/-- The first of several alternatives. -/
def firstReg : List (Option Reg) → Option Reg
  | [] => none
  | some r :: _ => some r
  | none :: rs => firstReg rs

/-- Bit k for each k below n that p holds of. -/
def maskOf (n : Nat) (p : Nat → Bool) : Nat := (List.range n).foldl (fun m k => if p k then m + 2 ^ k else m) 0

/-! ### Tallies (R189, R190) -/

/-- Bits of a tally flag register: tally 32 j + k at bit k, n of them. -/
def tallyFlags (s : State) (sc : Scope) (unit first n : Nat) (p : Tally → Bool) : Nat :=
  maskOf n (fun k => p (tallyOf s sc unit (first + k)))

def hasWaiter (x : Tally) : Bool := !x.waiters.isEmpty

/-! ### Stope registers -/

/-- Value of a figure that the level's monitor block holds (R342). -/
def monitored (s : State) (st v : Nat) : Nat := stallOf s st v

/-- STP_ARR_CFG_a (R70). -/
def arrCfg (a : Arr) (c : Nat) : Nat :=
  b2n (wideAt a c) + 2 * activeAt a c + 4 * b2n a.plane0.valid + 8 * b2n a.plane1.valid + a.plane0.fmt * 2 ^ 8 + a.plane1.fmt * 2 ^ 16

/-- The stope is in hold at device cycle t: a check hold, a lasting hold, a cycle that the density skips (R49, R67, R68, R296). -/
def inHold (x : Stope) (t : Nat) : Bool := decide (x.hold ≠ []) || x.halted || (!x.gated && decide (t % x.clk.div ≠ 0))

/-- STP_ARR_STAT, with the density that the stope runs at; the load path writes a WLD until its completion (R44, R70, R291). -/
def arrStat (s : State) (x : Stope) (c : Nat) : Nat :=
  b2n (decide (c < x.arr0.feedFree)) + 2 * b2n (decide (c < x.arr1.feedFree)) + 4 * b2n (decide (c < x.wldFree)) +
  8 * b2n (inHold x s.now) + 16 * Nat.log2 x.clk.div

/-- RUN of STP_OVM_STAT (R135). -/
def overmanRun (k : CrewState) : Nat := match k with | .idle => 0 | .running => 1 | .waiting => 2 | _ => 3

/-- A claim window's registers (R159, R161). -/
def claimCtl (c : Claim) : Nat :=
  if c.valid then 1 + 2 * b2n c.rd + 4 * b2n c.wr + 8 * c.mode + c.log2 * 2 ^ 8 else 0

/-- Registers of an STP_ block (R70, R98, R135, R161, R189). -/
def stpReg (s : State) (st o : Nat) : Option Reg :=
  let s := settle s st
  let x := stopeOf s st
  let c := cnt x.clk s.now
  match o with
  | 0x0100 => ro (x.bank + 2 * b2n x.swapPending + 4 * b2n (inactiveWrite s st) + 8 * b2n x.cancelled + x.swaps % 2 ^ 16 * 2 ^ 16)
  | 0x0104 => ro (overmanRun (shownState (agentOf x 16) s.now) + 4 * b2n x.double)
  | 0x01C0 => ro64 (monitored s st x.issued)
  | 0x0400 => ro (arrCfg x.arr0 c)
  | 0x0404 => ro (arrCfg x.arr1 c)
  | 0x0408 => ro (arrStat s x c)
  | 0x040C => rc (x.wldTransient + x.wldPersistent * 2 ^ 16)
  | 0x0410 => ro64 (monitored s st x.arr0.rowsIn)
  | 0x0418 => ro64 (monitored s st x.arr1.rowsIn)
  | 0x0420 => ro64 (monitored s st (holdCycles s st))
  | 0x0440 => rc x.cvtSat
  | 0x0444 => rc x.cvtUnder
  | 0x0448 => rc x.cvtNan
  | 0x044C => rc (x.asTransient + x.asFailed * 2 ^ 16 + x.asFormat * 2 ^ 24)
  | 0x0450 => ro x.srKey.toNat
  | 0x0900 => w1c64 (tallyFlags s .stope st 0 64 (·.sat))
  | 0x0908 => w1c64 (tallyFlags s .stope st 0 64 (·.under))
  | 0x0910 => ro64 (tallyFlags s .stope st 0 64 hasWaiter)
  | 0x0918 => ro (b2n x.gated + 2 * b2n x.lvlBell + 4 * b2n x.devBell)
  | 0x091C => rc x.bellWakes
  | 0x0920 => ro64 (monitored s st (x.sleepCyc + (if x.gated then s.now - x.gatedAt else 0)))
  | _ => firstReg [
    group o 0x0140 4 16 (fun cr =>
      let k := agentOf x cr
      ro (stateCode (shownState k s.now) + 8 * b2n (crewQuiet x cr s.now) + 16 * k.loops.length + k.pc * 2 ^ 8)),
    group o 0x0180 4 16 (fun cr => ro ((agentOf x cr).faultCode + (agentOf x cr).faultPc * 2 ^ 16)),
    group o 0x0800 4 64 (fun k => rw (tallyOf s .stope st k).count),
    group o 0x0A00 4 64 (fun k => ro (tallyOf s .stope st k).base),
    group o 0x4000 32 512 (fun w => let k := tget x.claims {} w; ro64 (if k.valid then k.vbase else 0)),
    group o 0x4008 32 512 (fun w => let k := tget x.claims {} w; ro64 (if k.valid then k.pbase else 0)),
    group o 0x4010 32 512 (fun w => ro (claimCtl (tget x.claims {} w)))]
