/-- R128, R134: SYSRD reads a system register into Sd two cycles after issue, SYSWR writes one at its issue, which is the
model's reading (log 12). -/
def OvermanReadsAndWritesSystemRegisters : Prop := ∀ (st : Nat) (w : Word64) (s : State),
  let c := plainCycle s st 16
  let u := plainState s st 16
  (Issues s st 16 w 0x60 → onlyFields w [pD, pSys] = true →
    Executes (.sysrd st 16 w) s st 16 c
      (startWrites u st 16 c [(2, writeS (fD w) (BitVec.ofNat 64 (sysRead u st (fSys w))))]) (.seq 1)) ∧
  (Issues s st 16 w 0x61 → onlyFields w [pA, pSys] = true →
    Executes (.syswr st 16 w) s st 16 c (sysWrite u st (fSys w) (sReg (crewOf u st 16) (fA w)).toNat) (.seq 1))

/-- R128, R176: CRSTART starts an idle or stopped crew and answers 0, otherwise 1 and nothing starts; CRSTOP stops a running or
fenced crew and begins the withdrawal of a waiting one; CRRES lets a stopped or faulted crew go on, one stopped at a FENCE back to the
FENCE while a swap is pending, and leaves any other crew alone; either lets the crew issue four cycles after its own issue at the
earliest. What becomes of a crew stopped at a FENCE is the model's reading (log 12). -/
def OvermanStartsAndStopsCrews : Prop := ∀ (st : Nat) (w : Word64) (s : State),
  let c := plainCycle s st 16
  let u := plainState s st 16
  let o := crewOf u st 16
  let cr := crewArg o w
  let k := crewOf u st cr
  let g := ungate u st none
  let n := countedAt g st (c + 4)
  (Issues s st 16 w 0x62 → onlyFields w [pD, pA, pB] = true →
    ((shownState k c = .idle ∨ shownState k c = .stopped) → Executes (.crstart st 16 w) s st 16 c
      (startWrites (startCrew u st cr (bits (sReg o (fB w)).toNat 0 15) (c + 4)) st 16 c [(4, writeS (fD w) 0)]) (.seq 1)) ∧
    (shownState k c ≠ .idle → shownState k c ≠ .stopped → Executes (.crstart st 16 w) s st 16 c
      (startWrites u st 16 c [(4, writeS (fD w) 1)]) (.seq 1))) ∧
  (Issues s st 16 w 0x63 → onlyFields w [pA] = true →
    Executes (.crstop st 16 w) s st 16 c (modStope (ungate u st none) st (fun x => stirred
      (modAgent x cr (stopCrew (monitorOff u (stopeLevel st)) (cnt x.clk u.now) (c + 4))) (c + 4))) (.seq 1)) ∧
  (Issues s st 16 w 0x64 → onlyFields w [pA] = true →
    (shownState k c = .stopped → Executes (.crres st 16 w) s st 16 c (modCrew g st cr (fun k => { k with
      state := if k.wasState = .fenced ∧ (stopeOf u st).swapPending then .fenced else .running
      nextIssue := max k.nextIssue n, wakeAt := c + 4 })) (.seq 1)) ∧
    (shownState k c = .faulted → Executes (.crres st 16 w) s st 16 c (modCrew g st cr (fun k => { k with
      state := .running, nextIssue := max k.nextIssue n, wakeAt := c + 4 })) (.seq 1)) ∧
    (shownState k c ≠ .stopped → shownState k c ≠ .faulted → Executes (.crres st 16 w) s st 16 c u (.seq 1)))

### Task requirements:
In the data above, find the line with "let n := countedAt g st (c + 4)" and the line with "state := if". Retype both, plus every line between them, exactly.

### Result:
  let n := countedAt g st (c + 4)
  (Issues s st 16 w 0x62 → onlyFields w [pD, pA, pB] = true →
    ((shownState k c = .idle ∨ shownState k c = .stopped) → Executes (.crstart st 16 w) s st 16 c
      (startWrites (startCrew u st cr (bits (sReg o (fB w)).toNat 0 15) (c + 4)) st 16 c [(4, writeS (fD w) 0)]) (.seq 1)) ∧
    (shownState k c ≠ .idle → shownState k c ≠ .stopped → Executes (.crstart st 16 w) s st 16 c
      (startWrites u st 16 c [(4, writeS (fD w) 1)]) (.seq 1))) ∧
  (Issues s st 16 w 0x63 → onlyFields w [pA] = true →
    Executes (.crstop st 16 w) s st 16 c (modStope (ungate u st none) st (fun x => stirred
      (modAgent x cr (stopCrew (monitorOff u (stopeLevel st)) (cnt x.clk u.now) (c + 4))) (c + 4))) (.seq 1)) ∧
  (Issues s st 16 w 0x64 → onlyFields w [pA] = true →
    (shownState k c = .stopped → Executes (.crres st 16 w) s st 16 c (modCrew g st cr (fun k => { k with
      state := if k.wasState = .fenced ∧ (stopeOf u st).swapPending then .fenced else .running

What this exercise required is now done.